DeepSeek’s AI breakthrough bypasses industry-standard CUDA for some functions, uses Nvidia’s assembly-like PTX programming instead

무언가 대단한 내용이 있을 것으로 기대하고 읽었는데 출처가 의외였습니다. 미래에셋증권의 AI보고서 AI Weekly #45
2025년 ‘AI 혁신은 계속되고 가속된다’중 일부입니다.

PTX가 무엇인지 알아보죠. 우선 Nvidia의 CUDA 공식문서에 있는 내용입니다.

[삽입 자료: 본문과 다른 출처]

/-- What a beginning green leaves (R115, R120). -/
theorem beginGreen_begun (s : State) (f : Figures) (k : Nat) (st : StageRecord) (left : Option (TrailOccasion × Nat))
    (hf : s.seq.figures = some f) (hk : s.stageOf f.plan k = some st) :
    GreenBegun s (beginGreen k left s) f k st (left.map Prod.snd)
      ∧ beginGreen k left s =
        { s with
          seq := (beginGreen k left s).seq, bank := (beginGreen k left s).bank, port := (beginGreen k left s).port }
      ∧ (left = none → (beginGreen k left s).port = s.port)
      ∧ (beginGreen k left s).port.part = s.port.part ∧ (beginGreen k left s).port.config = s.port.config
      ∧ (beginGreen k left s).seq.served = s.seq.served.set (k - 1) .served
      ∧ (beginGreen k left s).seq.figures = some f ∧ (beginGreen k left s).seq.state = s.seq.state
      ∧ (beginGreen k left s).seq.heldTake = s.seq.heldTake
      ∧ (beginGreen k left s).seq.startupCount = s.seq.startupCount := by
  have latch : (if st.onCall then clearNumber s.seq.latches st.demandInput else s.seq.latches) =
      if st.demandClass = 1 then clearNumber s.seq.latches st.demandInput else s.seq.latches := by
    simp [StageRecord.onCall]
  cases left with
  | none =>
    have e : beginGreen k none s =
        { s with
          seq := s.seq.begin f k st
          bank :=
            (s.bank.command st.green .green).command
              (~~~(st.green ||| trailingSet (s.seq.begin f k st).trailing)) .red } := by
      unfold beginGreen
      simp only [hf, hk, command]
    rw [e]
    refine ⟨⟨rfl, latch, by simp [Sequencer.begin], ?_⟩, rfl, fun _ => rfl, rfl, rfl, rfl, by simp [Sequencer.begin, hf],
      rfl, rfl, rfl⟩
    have one := redriven_command s.bank st.green .green
    have two := redriven_command (s.bank.command st.green .green)
      (~~~(st.green ||| trailingSet (s.seq.begin f k st).trailing)) .red
    refine (one.trans two ?_).congr ?_
    · intro fl g
      rw [bankCommand_drive _ _ _ fl]
      by_cases a : inSet g st.green <;> simp [a]
    · intro fl g
      rw [bankCommand_drive _ _ _ fl]
      by_cases a : inSet g st.green
      · simp [a]
      · by_cases b : ∃ x ∈ s.seq.trailing, x.group = g
        · obtain ⟨x, hx, rfl⟩ := b
          have : ∃ y ∈ s.seq.trailing, y.group = x.group := ⟨x, hx, rfl⟩
          have t : (s.seq.begin f k st).trailing.any (fun t => decide (t.group = x.group)) = true := by
            simp only [List.any_eq_true, decide_eq_true_eq, Sequencer.begin, List.mem_filter]
            exact ⟨x, ⟨hx, by simpa using a⟩, rfl⟩
          simp [a, this, t]
        · have t : (s.seq.begin f k st).trailing.any (fun t => decide (t.group = g)) = false := by
            simp only [List.any_eq_false, decide_eq_true_eq, Sequencer.begin, List.mem_filter]
            rintro x ⟨hx, -⟩ rfl
            exact b ⟨x, hx, rfl⟩
          simp only [inSet_not, inSet_or, inSet_trailingSet, t, a, b]
          simp
  | some o =>
    obtain ⟨occasion, yellow⟩ := o
    have tf := trail_fields occasion yellow (s.leftGreen st.green) { s with seq := s.seq.begin f k st }
    generalize hp : (trail occasion yellow (s.leftGreen st.green) { s with seq := s.seq.begin f k st }).port = p at tf
    have pp : p.part = s.port.part ∧ p.config = s.port.config := by
      subst hp
      unfold trail
      split
      · exact ⟨rfl, rfl⟩
      · simp [command]
    have e : beginGreen k (some (occasion, yellow)) s =
        { s with
          port := p
          seq :=
            { s.seq.begin f k st with
              trailing :=
                (s.seq.begin f k st).trailing
                  ++ (groupList.filter fun g => inSet g (s.leftGreen st.green)).map fun g =>
                    { group := g, yellow := yellow } }
          bank :=
            ((s.bank.command (s.leftGreen st.green) .yellow).command st.green .green).command
              (~~~(st.green
                ||| trailingSet
                  ((s.seq.begin f k st).trailing
                    ++ (groupList.filter fun g => inSet g (s.leftGreen st.green)).map fun g =>
                      { group := g, yellow := yellow }))) .red } := by
      unfold beginGreen
      simp only [hf, hk]
      have : (({ s with seq := s.seq.begin f k st } : State).leftGreen st.green) = s.leftGreen st.green := rfl
      rw [this, tf]
      rfl
    rw [e]
    have lg : ∀ g, inSet g (s.leftGreen st.green) = (decide (s.bank.drive[g] = .green) && !inSet g st.green) := by
      intro g; simp [State.leftGreen]
    refine ⟨⟨rfl, latch, ?_, ?_⟩, rfl, fun h => (by cases h), pp.1, pp.2, rfl, by simp [Sequencer.begin, hf], rfl, rfl, rfl⟩
    · simp only [lg, Option.map_some]; rfl
    have one := redriven_command s.bank (s.leftGreen st.green) .yellow
    have two := redriven_command (s.bank.command (s.leftGreen st.green) .yellow) st.green .green
    have three := redriven_command ((s.bank.command (s.leftGreen st.green) .yellow).command st.green .green)
      (~~~(st.green
        ||| trailingSet
          ((s.seq.begin f k st).trailing
            ++ (groupList.filter fun g => inSet g (s.leftGreen st.green)).map fun g =>
              { group := g, yellow := yellow }))) .red
    have fl1 : s.bank.flash = false → (s.bank.command (s.leftGreen st.green) .yellow).flash = false := fun h => by
      rw [bankCommand_flash]; exact h
    have inTrail : ∀ g, ((s.seq.begin f k st).trailing
            ++ (groupList.filter fun g => inSet g (s.leftGreen st.green)).map fun g =>
              ({ group := g, yellow := yellow } : Trailing)).any (fun t => decide (t.group = g)) =
          (!inSet g st.green
            && (decide (∃ x ∈ s.seq.trailing, x.group = g) || decide (s.bank.drive[g] = .green))) := by
      intro g
      rw [Bool.eq_iff_iff]
      simp only [List.any_eq_true, List.mem_append, Sequencer.begin, List.mem_filter, List.mem_map, decide_eq_true_eq,
        Bool.and_eq_true, Bool.or_eq_true, Bool.not_eq_true', lg]
      constructor
      · rintro ⟨x, ⟨hx, hn⟩ | ⟨g', ⟨-, hd, hn⟩, rfl⟩, rfl⟩
        · exact ⟨hn, .inl ⟨x, hx, rfl⟩⟩
        · exact ⟨hn, .inr hd⟩
      · rintro ⟨hn, ⟨x, hx, rfl⟩ | hd⟩
        · exact ⟨x, .inl ⟨hx, hn⟩, rfl⟩
        · exact ⟨_, .inr ⟨g, ⟨by simp [groupList], hd, hn⟩, rfl⟩, rfl⟩
    refine ((one.trans two ?_).trans three ?_).congr ?_
    · intro fl g
      rw [bankCommand_drive _ _ _ fl, lg]
      by_cases a : inSet g st.green <;> by_cases b : s.bank.drive[g.val] = .green <;> simp [a, b]
    · intro fl g
      rw [bankCommand_drive _ _ _ (fl1 fl), bankCommand_drive _ _ _ fl, lg]
      simp only [inSet_not, inSet_or, inSet_trailingSet, inTrail]
      by_cases a : inSet g st.green <;> by_cases b : s.bank.drive[g.val] = .green <;>
        by_cases c : ∃ x ∈ s.seq.trailing, x.group = g <;> simp [a, b, c]
    · intro fl g
      rw [bankCommand_drive _ _ _ (fl1 fl), bankCommand_drive _ _ _ fl, lg]
      simp only [inSet_not, inSet_or, inSet_trailingSet, inTrail]
      by_cases a : inSet g st.green <;> by_cases b : s.bank.drive[g.val] = .green <;>
        by_cases c : ∃ x ∈ s.seq.trailing, x.group = g <;> simp [a, b, c]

1.1. Scalable Data-Parallel Computing using GPUs

Driven by the insatiable market demand for real-time, high-definition 3D graphics, the programmable GPU has evolved into a highly parallel, multithreaded, many-core processor with tremendous computational horsepower and very high memory bandwidth. The GPU is especially well-suited to address problems that can be expressed as data-parallel computations – the same program is executed on many data elements in parallel – with high arithmetic intensity – the ratio of arithmetic operations to memory operations. Because the same program is executed for each data element, there is a lower requirement for sophisticated flow control; and because it is executed on many data elements and has high arithmetic intensity, the memory access latency can be hidden with calculations instead of big data caches.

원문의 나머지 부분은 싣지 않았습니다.